REQUIRED WORK
Report every line of the records beneath this task that holds the string "true".

INFORMATION SUPPLIED
/-- R40, R21: the values of reset, element by element, of a block of any number system, and so of the machine: each
parameter at the default its row of R21's table names, clamped into the row's domain. A default that is a NaN is no value
`clamp` is applied to (R12): log 27, OpenPointsAsLogged. -/
def Obligations.ResetValues : Prop :=
  (∀ cfg : Cfg, (State.ofCfg cfg).toBlock = Block.reset cfg.device) ∧
  ∀ (α : Type) (d : Device α),
    let N := d.num
    let b := Block.reset d
    let co (shape : Shape α) (freq : α) : Coef α := coef N d.fs d.fMin d.fMax shape freq
    (∀ row ∈ smoothedResets d, N.isNaN row.2.1 = false →
      let v := N.clamp row.2.1 row.2.2.1 row.2.2.2; b.par.s row.1 = { tgt := v, cur := v }) ∧
    b.par.s .flaDepth = { tgt := d.flDepth, cur := d.flDepth } ∧
    b.par.s .choDepth = { tgt := d.choDepth, cur := d.choDepth } ∧
    (∀ row ∈ heldResets d, N.isNaN row.2.1 = false → b.par.h row.1 = N.clamp row.2.1 row.2.2.1 row.2.2.2) ∧
    b.par.h .revTime = N.zero ∧
    (∀ st, b.mix.of st = { active := false, wet := N.zero, dry := N.one }) ∧
    b.coef.hpf = co (.highpass (b.par.s .hpfQ).cur) (b.par.s .hpfFrequency).cur ∧
    b.coef.lpf = co (.lowpass (b.par.s .lpfQ).cur) (b.par.s .lpfFrequency).cur ∧
    b.coef.eql = co (.lowshelf (b.par.s .eqlGain).cur) (b.par.s .eqlFrequency).cur ∧
    b.coef.eqm = co (.peaking (b.par.s .eqmQ).cur (b.par.s .eqmGain).cur) (b.par.s .eqmFrequency).cur ∧
    b.coef.eqh = co (.highshelf (b.par.s .eqhGain).cur) (b.par.s .eqhFrequency).cur ∧
    b.coef.pha = co (.allpass d.phQ) (N.clamp d.phBase d.fMin d.fMax) ∧
    b.coef.dlyLp = co (.lowpass d.dlyLpQ) d.dlyLpF ∧
    (∀ h ∈ [b.ch0.hpf, b.ch0.lpf, b.ch0.eql, b.ch0.eqm, b.ch0.eqh, b.ch0.dlyLp] ++ b.ch0.pha,
      h = { x1 := N.zero, x2 := N.zero, y1 := N.zero, y2 := N.zero }) ∧ b.ch0.pha.length = d.phN ∧ b.ch1 = b.ch0 ∧
    (∀ l ∈ [b.lfo.pha, b.lfo.fla, b.lfo.cho], l = { phase := N.zero, val := N.zero }) ∧
    b.widx = { fla := 0, cho := 0, dly := 0 } ∧ b.hw = 0 ∧ b.irSel = false ∧ b.irLen = 1 ∧ b.irVer = 0 ∧
    b.job = none ∧ b.env = { ph := .idle, k := 0, n := 1, start := N.zero, amp := N.zero } ∧ b.badcmd = false ∧
    ∀ m ∈ [b.ch0.dlFla, b.ch0.dlCho, b.ch0.dlDly, b.ch0.hist, b.bank0.left, b.bank0.right, b.bank1.left, b.bank1.right],
      ∀ i, m.read N.zero i = N.zero

/-- R328 (c), R321: a device of any number system; of the checks that fail, the first in the table's order gives the cause. The range of the in-loop
lowpass counts as a constraint of check 4 (the model's reading of R8, log 19). -/
def Obligations.FirstFailingCheckGivesCause : Prop :=
  ∀ (α : Type) (d : Device α),
    let N := d.num
    let badFs := N.lt N.zero d.fs = false
    let badNch := ¬ (d.nch = 1 ∨ d.nch = 2)
    let badPhN := d.phN < 1
    let lt (x y : α) : Prop := N.lt x y = true
    let le (x y : α) : Prop := N.le x y = true
    let zero := N.zero
    let badBounds := ¬ (lt zero d.fMin ∧ le d.fMin d.fMax ∧ lt d.fMax (N.div d.fs N.two) ∧
      lt zero d.qMin ∧ le d.qMin d.qMax ∧ le d.gMin zero ∧ le zero d.gMax ∧
      le zero d.rateMax ∧ lt d.rateMax d.fs ∧ le zero d.phDepthMax ∧ le zero d.fbMax ∧ lt d.fbMax N.one ∧
      lt zero d.phBase ∧ lt zero d.phQ ∧ lt zero d.flBase ∧ le zero d.flDepth ∧ lt zero d.choBase ∧
      le zero d.choDepth ∧ lt zero d.dlyTmax ∧ le d.fMin d.dlyLpF ∧ le d.dlyLpF d.fMax ∧
      le d.qMin d.dlyLpQ ∧ le d.dlyLpQ d.qMax ∧ lt zero d.revDecay ∧ lt zero d.envTMin ∧
      le d.envTMin d.envTMax ∧ N.isNaN d.tau = false)
    let bad (cap : Nat) (x : α) : Prop := cap < 2 ∨ (cap : Int) < -N.floor (N.neg (N.mul x d.fs))
    let fla := bad d.flCap (N.add d.flBase d.flDepth)
    let cho := bad d.choCap (N.add d.choBase d.choDepth)
    let dly := bad d.dlyCap d.dlyTmax
    let ir := d.irCap < 1 ∨ (d.irCap : Int) < N.floor (N.mul d.fs (N.ofDec (31 / 10)))
    let ok4 := ¬ badFs ∧ ¬ badNch ∧ ¬ badPhN ∧ ¬ badBounds
    (checkDevice d = some .badFs ↔ badFs) ∧
    (checkDevice d = some .badNch ↔ ¬ badFs ∧ badNch) ∧
    (checkDevice d = some .badPhN ↔ ¬ badFs ∧ ¬ badNch ∧ badPhN) ∧
    (checkDevice d = some .badBounds ↔ ¬ badFs ∧ ¬ badNch ∧ ¬ badPhN ∧ badBounds) ∧
    (checkDevice d = some .capFla ↔ ok4 ∧ fla) ∧
    (checkDevice d = some .capCho ↔ ok4 ∧ ¬ fla ∧ cho) ∧
    (checkDevice d = some .capDly ↔ ok4 ∧ ¬ fla ∧ ¬ cho ∧ dly) ∧
    (checkDevice d = some .capIr ↔ ok4 ∧ ¬ fla ∧ ¬ cho ∧ ¬ dly ∧ ir) ∧
    (checkDevice d = none ↔ ok4 ∧ ¬ fla ∧ ¬ cho ∧ ¬ dly ∧ ¬ ir)

/-- Five choices of the model, at points the spec leaves without a rule: a `SETP` instruction that carries a NaN
pattern acts as the rejected word it stands for (log 20); an IRGEN turn with no job in flight is no step (log 12); a value
outside [−1, 1] among the draws an IRGEN is given is passed over (log 13); a machine with one channel leaves the second
lane, which the spec does not give it, as it is, and puts out 0 on it (log 15); in `NUM_F32` a default that is a NaN is what
its entry resets to (log 27). -/
def Obligations.OpenPointsAsLogged : Prop :=
  (∀ (i : Instr) (s : State), i.wf = false → (∀ draws, i ≠ .irgen draws) → exec i s = .next { s with badcmd := true }) ∧
  (∀ (s : State) (draws : List Scalar), s.job = none → exec (.irgen draws) s = .next s) ∧
  (∀ (s : State) (draws : List Scalar),
    exec (.irgen draws) s = exec (.irgen (draws.filter fun u => s.sys.le (s.sys.neg s.sys.one) u && s.sys.le u s.sys.one)) s) ∧
  (∀ (f : Frame Scalar) (s : State), s.device.nch ≠ 2 →
    ∃ t, exec (.tick f) s = .next t ∧ t.ch1 = s.ch1 ∧ t.out.c1 = s.sys.zero) ∧
  ∀ (fns : FnTable Val) (d : Device Val), d.num = numF32 fns →
    (∀ row ∈ smoothedResets d, IsNaN row.2.1 → (Block.reset d).par.s row.1 = { tgt := row.2.1, cur := row.2.1 }) ∧
    ∀ row ∈ heldResets d, IsNaN row.2.1 → (Block.reset d).par.h row.1 = row.2.1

RESULT OF THE EXERCISE
    let lt (x y : α) : Prop := N.lt x y = true
    let le (x y : α) : Prop := N.le x y = true
  (∀ (i : Instr) (s : State), i.wf = false → (∀ draws, i ≠ .irgen draws) → exec i s = .next { s with badcmd := true }) ∧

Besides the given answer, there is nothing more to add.